* Task instructions:
Print all the records exactly as they stand.

* Source material:
◇ ◇ ◇
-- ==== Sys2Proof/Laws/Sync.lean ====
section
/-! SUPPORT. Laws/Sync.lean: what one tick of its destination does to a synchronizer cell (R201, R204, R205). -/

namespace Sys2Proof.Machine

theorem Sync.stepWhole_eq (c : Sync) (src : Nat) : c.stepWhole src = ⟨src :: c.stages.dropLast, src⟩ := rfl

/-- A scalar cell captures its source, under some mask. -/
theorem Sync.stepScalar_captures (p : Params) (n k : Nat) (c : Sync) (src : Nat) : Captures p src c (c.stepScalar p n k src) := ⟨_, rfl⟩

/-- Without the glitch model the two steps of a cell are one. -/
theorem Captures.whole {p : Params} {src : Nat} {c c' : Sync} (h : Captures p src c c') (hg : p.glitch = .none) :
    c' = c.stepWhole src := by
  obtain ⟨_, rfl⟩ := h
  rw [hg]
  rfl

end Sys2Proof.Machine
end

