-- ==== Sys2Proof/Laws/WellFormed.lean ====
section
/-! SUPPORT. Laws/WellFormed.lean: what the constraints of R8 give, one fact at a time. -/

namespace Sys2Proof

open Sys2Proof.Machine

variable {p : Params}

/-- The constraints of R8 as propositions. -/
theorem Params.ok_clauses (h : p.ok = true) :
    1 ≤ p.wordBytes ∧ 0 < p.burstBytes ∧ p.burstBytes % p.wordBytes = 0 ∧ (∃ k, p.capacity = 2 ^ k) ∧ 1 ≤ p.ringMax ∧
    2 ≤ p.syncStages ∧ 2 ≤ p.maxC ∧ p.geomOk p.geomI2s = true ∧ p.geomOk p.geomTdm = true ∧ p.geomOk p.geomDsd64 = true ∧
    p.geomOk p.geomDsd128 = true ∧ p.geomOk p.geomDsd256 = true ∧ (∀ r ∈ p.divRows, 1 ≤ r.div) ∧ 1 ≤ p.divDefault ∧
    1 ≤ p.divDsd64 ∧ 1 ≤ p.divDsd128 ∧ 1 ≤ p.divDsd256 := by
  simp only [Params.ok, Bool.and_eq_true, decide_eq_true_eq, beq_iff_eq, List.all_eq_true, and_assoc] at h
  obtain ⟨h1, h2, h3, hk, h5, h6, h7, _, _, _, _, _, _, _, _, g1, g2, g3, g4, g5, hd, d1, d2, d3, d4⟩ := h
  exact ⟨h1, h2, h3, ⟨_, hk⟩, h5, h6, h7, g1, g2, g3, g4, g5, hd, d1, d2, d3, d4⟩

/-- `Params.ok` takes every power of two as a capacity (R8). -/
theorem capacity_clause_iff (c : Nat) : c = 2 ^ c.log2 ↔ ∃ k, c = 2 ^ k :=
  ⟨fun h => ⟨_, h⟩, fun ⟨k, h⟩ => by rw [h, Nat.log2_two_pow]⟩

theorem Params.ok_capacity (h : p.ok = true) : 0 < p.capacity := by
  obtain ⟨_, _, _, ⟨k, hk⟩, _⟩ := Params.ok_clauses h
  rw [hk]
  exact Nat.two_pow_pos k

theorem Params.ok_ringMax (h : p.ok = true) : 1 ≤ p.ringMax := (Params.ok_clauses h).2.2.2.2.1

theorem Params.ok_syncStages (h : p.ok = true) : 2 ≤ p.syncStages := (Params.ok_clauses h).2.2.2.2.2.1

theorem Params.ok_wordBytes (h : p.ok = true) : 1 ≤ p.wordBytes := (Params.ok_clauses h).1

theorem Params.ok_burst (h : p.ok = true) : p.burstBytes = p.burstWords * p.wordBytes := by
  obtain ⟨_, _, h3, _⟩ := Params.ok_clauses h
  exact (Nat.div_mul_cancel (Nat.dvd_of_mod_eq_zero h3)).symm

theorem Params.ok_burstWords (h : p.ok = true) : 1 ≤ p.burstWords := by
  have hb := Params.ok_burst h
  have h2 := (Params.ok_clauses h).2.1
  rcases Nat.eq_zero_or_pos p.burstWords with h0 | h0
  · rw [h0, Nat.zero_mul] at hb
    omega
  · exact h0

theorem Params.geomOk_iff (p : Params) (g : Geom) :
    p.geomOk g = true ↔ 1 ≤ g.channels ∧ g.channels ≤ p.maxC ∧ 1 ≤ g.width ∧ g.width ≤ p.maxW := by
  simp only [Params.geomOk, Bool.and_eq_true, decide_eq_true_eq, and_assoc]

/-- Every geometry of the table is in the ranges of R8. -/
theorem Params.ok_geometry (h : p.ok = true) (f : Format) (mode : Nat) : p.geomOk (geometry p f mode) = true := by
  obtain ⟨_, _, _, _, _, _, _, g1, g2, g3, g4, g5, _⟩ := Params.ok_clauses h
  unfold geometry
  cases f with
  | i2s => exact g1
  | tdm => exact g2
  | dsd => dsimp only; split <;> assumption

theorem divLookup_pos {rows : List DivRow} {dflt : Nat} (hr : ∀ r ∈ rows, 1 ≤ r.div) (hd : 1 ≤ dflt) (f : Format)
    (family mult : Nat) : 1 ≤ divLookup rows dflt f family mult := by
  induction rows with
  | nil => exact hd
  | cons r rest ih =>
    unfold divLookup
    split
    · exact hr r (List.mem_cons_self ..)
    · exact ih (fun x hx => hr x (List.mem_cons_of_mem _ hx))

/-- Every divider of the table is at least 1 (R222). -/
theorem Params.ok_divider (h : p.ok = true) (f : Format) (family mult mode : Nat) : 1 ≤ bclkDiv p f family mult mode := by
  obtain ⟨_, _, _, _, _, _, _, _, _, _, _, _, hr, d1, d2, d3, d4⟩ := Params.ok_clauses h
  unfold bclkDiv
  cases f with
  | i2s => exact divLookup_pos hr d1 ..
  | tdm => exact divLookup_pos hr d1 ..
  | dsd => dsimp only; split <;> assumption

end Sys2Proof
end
◇ ◇ ◇
* Answer section:
-- ==== Sys2Proof/Laws/Sync.lean ====
section
/-! SUPPORT. Laws/Sync.lean: what one tick of its destination does to a synchronizer cell (R201, R204, R205). -/

namespace Sys2Proof.Machine

theorem Sync.stepWhole_eq (c : Sync) (src : Nat) : c.stepWhole src = ⟨src :: c.stages.dropLast, src⟩ := rfl

/-- A scalar cell captures its source, under some mask. -/
theorem Sync.stepScalar_captures (p : Params) (n k : Nat) (c : Sync) (src : Nat) : Captures p src c (c.stepScalar p n k src) := ⟨_, rfl⟩

/-- Without the glitch model the two steps of a cell are one. -/
theorem Captures.whole {p : Params} {src : Nat} {c c' : Sync} (h : Captures p src c c') (hg : p.glitch = .none) :
    c' = c.stepWhole src := by
  obtain ⟨_, rfl⟩ := h
  rw [hg]
  rfl

end Sys2Proof.Machine
end

-- ==== Sys2Proof/Laws/WellFormed.lean ====
section
/-! SUPPORT. Laws/WellFormed.lean: what the constraints of R8 give, one fact at a time. -/

namespace Sys2Proof

open Sys2Proof.Machine

variable {p : Params}

/-- The constraints of R8 as propositions. -/
theorem Params.ok_clauses (h : p.ok = true) :
    1 ≤ p.wordBytes ∧ 0 < p.burstBytes ∧ p.burstBytes % p.wordBytes = 0 ∧ (∃ k, p.capacity = 2 ^ k) ∧ 1 ≤ p.ringMax ∧
    2 ≤ p.syncStages ∧ 2 ≤ p.maxC ∧ p.geomOk p.geomI2s = true ∧ p.geomOk p.geomTdm = true ∧ p.geomOk p.geomDsd64 = true ∧
    p.geomOk p.geomDsd128 = true ∧ p.geomOk p.geomDsd256 = true ∧ (∀ r ∈ p.divRows, 1 ≤ r.div) ∧ 1 ≤ p.divDefault ∧
    1 ≤ p.divDsd64 ∧ 1 ≤ p.divDsd128 ∧ 1 ≤ p.divDsd256 := by
  simp only [Params.ok, Bool.and_eq_true, decide_eq_true_eq, beq_iff_eq, List.all_eq_true, and_assoc] at h
  obtain ⟨h1, h2, h3, hk, h5, h6, h7, _, _, _, _, _, _, _, _, g1, g2, g3, g4, g5, hd, d1, d2, d3, d4⟩ := h
  exact ⟨h1, h2, h3, ⟨_, hk⟩, h5, h6, h7, g1, g2, g3, g4, g5, hd, d1, d2, d3, d4⟩

/-- `Params.ok` takes every power of two as a capacity (R8). -/
theorem capacity_clause_iff (c : Nat) : c = 2 ^ c.log2 ↔ ∃ k, c = 2 ^ k :=
  ⟨fun h => ⟨_, h⟩, fun ⟨k, h⟩ => by rw [h, Nat.log2_two_pow]⟩

theorem Params.ok_capacity (h : p.ok = true) : 0 < p.capacity := by
  obtain ⟨_, _, _, ⟨k, hk⟩, _⟩ := Params.ok_clauses h
  rw [hk]
  exact Nat.two_pow_pos k

theorem Params.ok_ringMax (h : p.ok = true) : 1 ≤ p.ringMax := (Params.ok_clauses h).2.2.2.2.1

theorem Params.ok_syncStages (h : p.ok = true) : 2 ≤ p.syncStages := (Params.ok_clauses h).2.2.2.2.2.1

theorem Params.ok_wordBytes (h : p.ok = true) : 1 ≤ p.wordBytes := (Params.ok_clauses h).1

theorem Params.ok_burst (h : p.ok = true) : p.burstBytes = p.burstWords * p.wordBytes := by
  obtain ⟨_, _, h3, _⟩ := Params.ok_clauses h
  exact (Nat.div_mul_cancel (Nat.dvd_of_mod_eq_zero h3)).symm

theorem Params.ok_burstWords (h : p.ok = true) : 1 ≤ p.burstWords := by
  have hb := Params.ok_burst h
  have h2 := (Params.ok_clauses h).2.1
  rcases Nat.eq_zero_or_pos p.burstWords with h0 | h0
  · rw [h0, Nat.zero_mul] at hb
    omega
  · exact h0

theorem Params.geomOk_iff (p : Params) (g : Geom) :
    p.geomOk g = true ↔ 1 ≤ g.channels ∧ g.channels ≤ p.maxC ∧ 1 ≤ g.width ∧ g.width ≤ p.maxW := by
  simp only [Params.geomOk, Bool.and_eq_true, decide_eq_true_eq, and_assoc]

/-- Every geometry of the table is in the ranges of R8. -/
theorem Params.ok_geometry (h : p.ok = true) (f : Format) (mode : Nat) : p.geomOk (geometry p f mode) = true := by
  obtain ⟨_, _, _, _, _, _, _, g1, g2, g3, g4, g5, _⟩ := Params.ok_clauses h
  unfold geometry
  cases f with
  | i2s => exact g1
  | tdm => exact g2
  | dsd => dsimp only; split <;> assumption

theorem divLookup_pos {rows : List DivRow} {dflt : Nat} (hr : ∀ r ∈ rows, 1 ≤ r.div) (hd : 1 ≤ dflt) (f : Format)
    (family mult : Nat) : 1 ≤ divLookup rows dflt f family mult := by
  induction rows with
  | nil => exact hd
  | cons r rest ih =>
    unfold divLookup
    split
    · exact hr r (List.mem_cons_self ..)
    · exact ih (fun x hx => hr x (List.mem_cons_of_mem _ hx))

/-- Every divider of the table is at least 1 (R222). -/
theorem Params.ok_divider (h : p.ok = true) (f : Format) (family mult mode : Nat) : 1 ≤ bclkDiv p f family mult mode := by
  obtain ⟨_, _, _, _, _, _, _, _, _, _, _, _, hr, d1, d2, d3, d4⟩ := Params.ok_clauses h
  unfold bclkDiv
  cases f with
  | i2s => exact divLookup_pos hr d1 ..
  | tdm => exact divLookup_pos hr d1 ..
  | dsd => dsimp only; split <;> assumption

end Sys2Proof
end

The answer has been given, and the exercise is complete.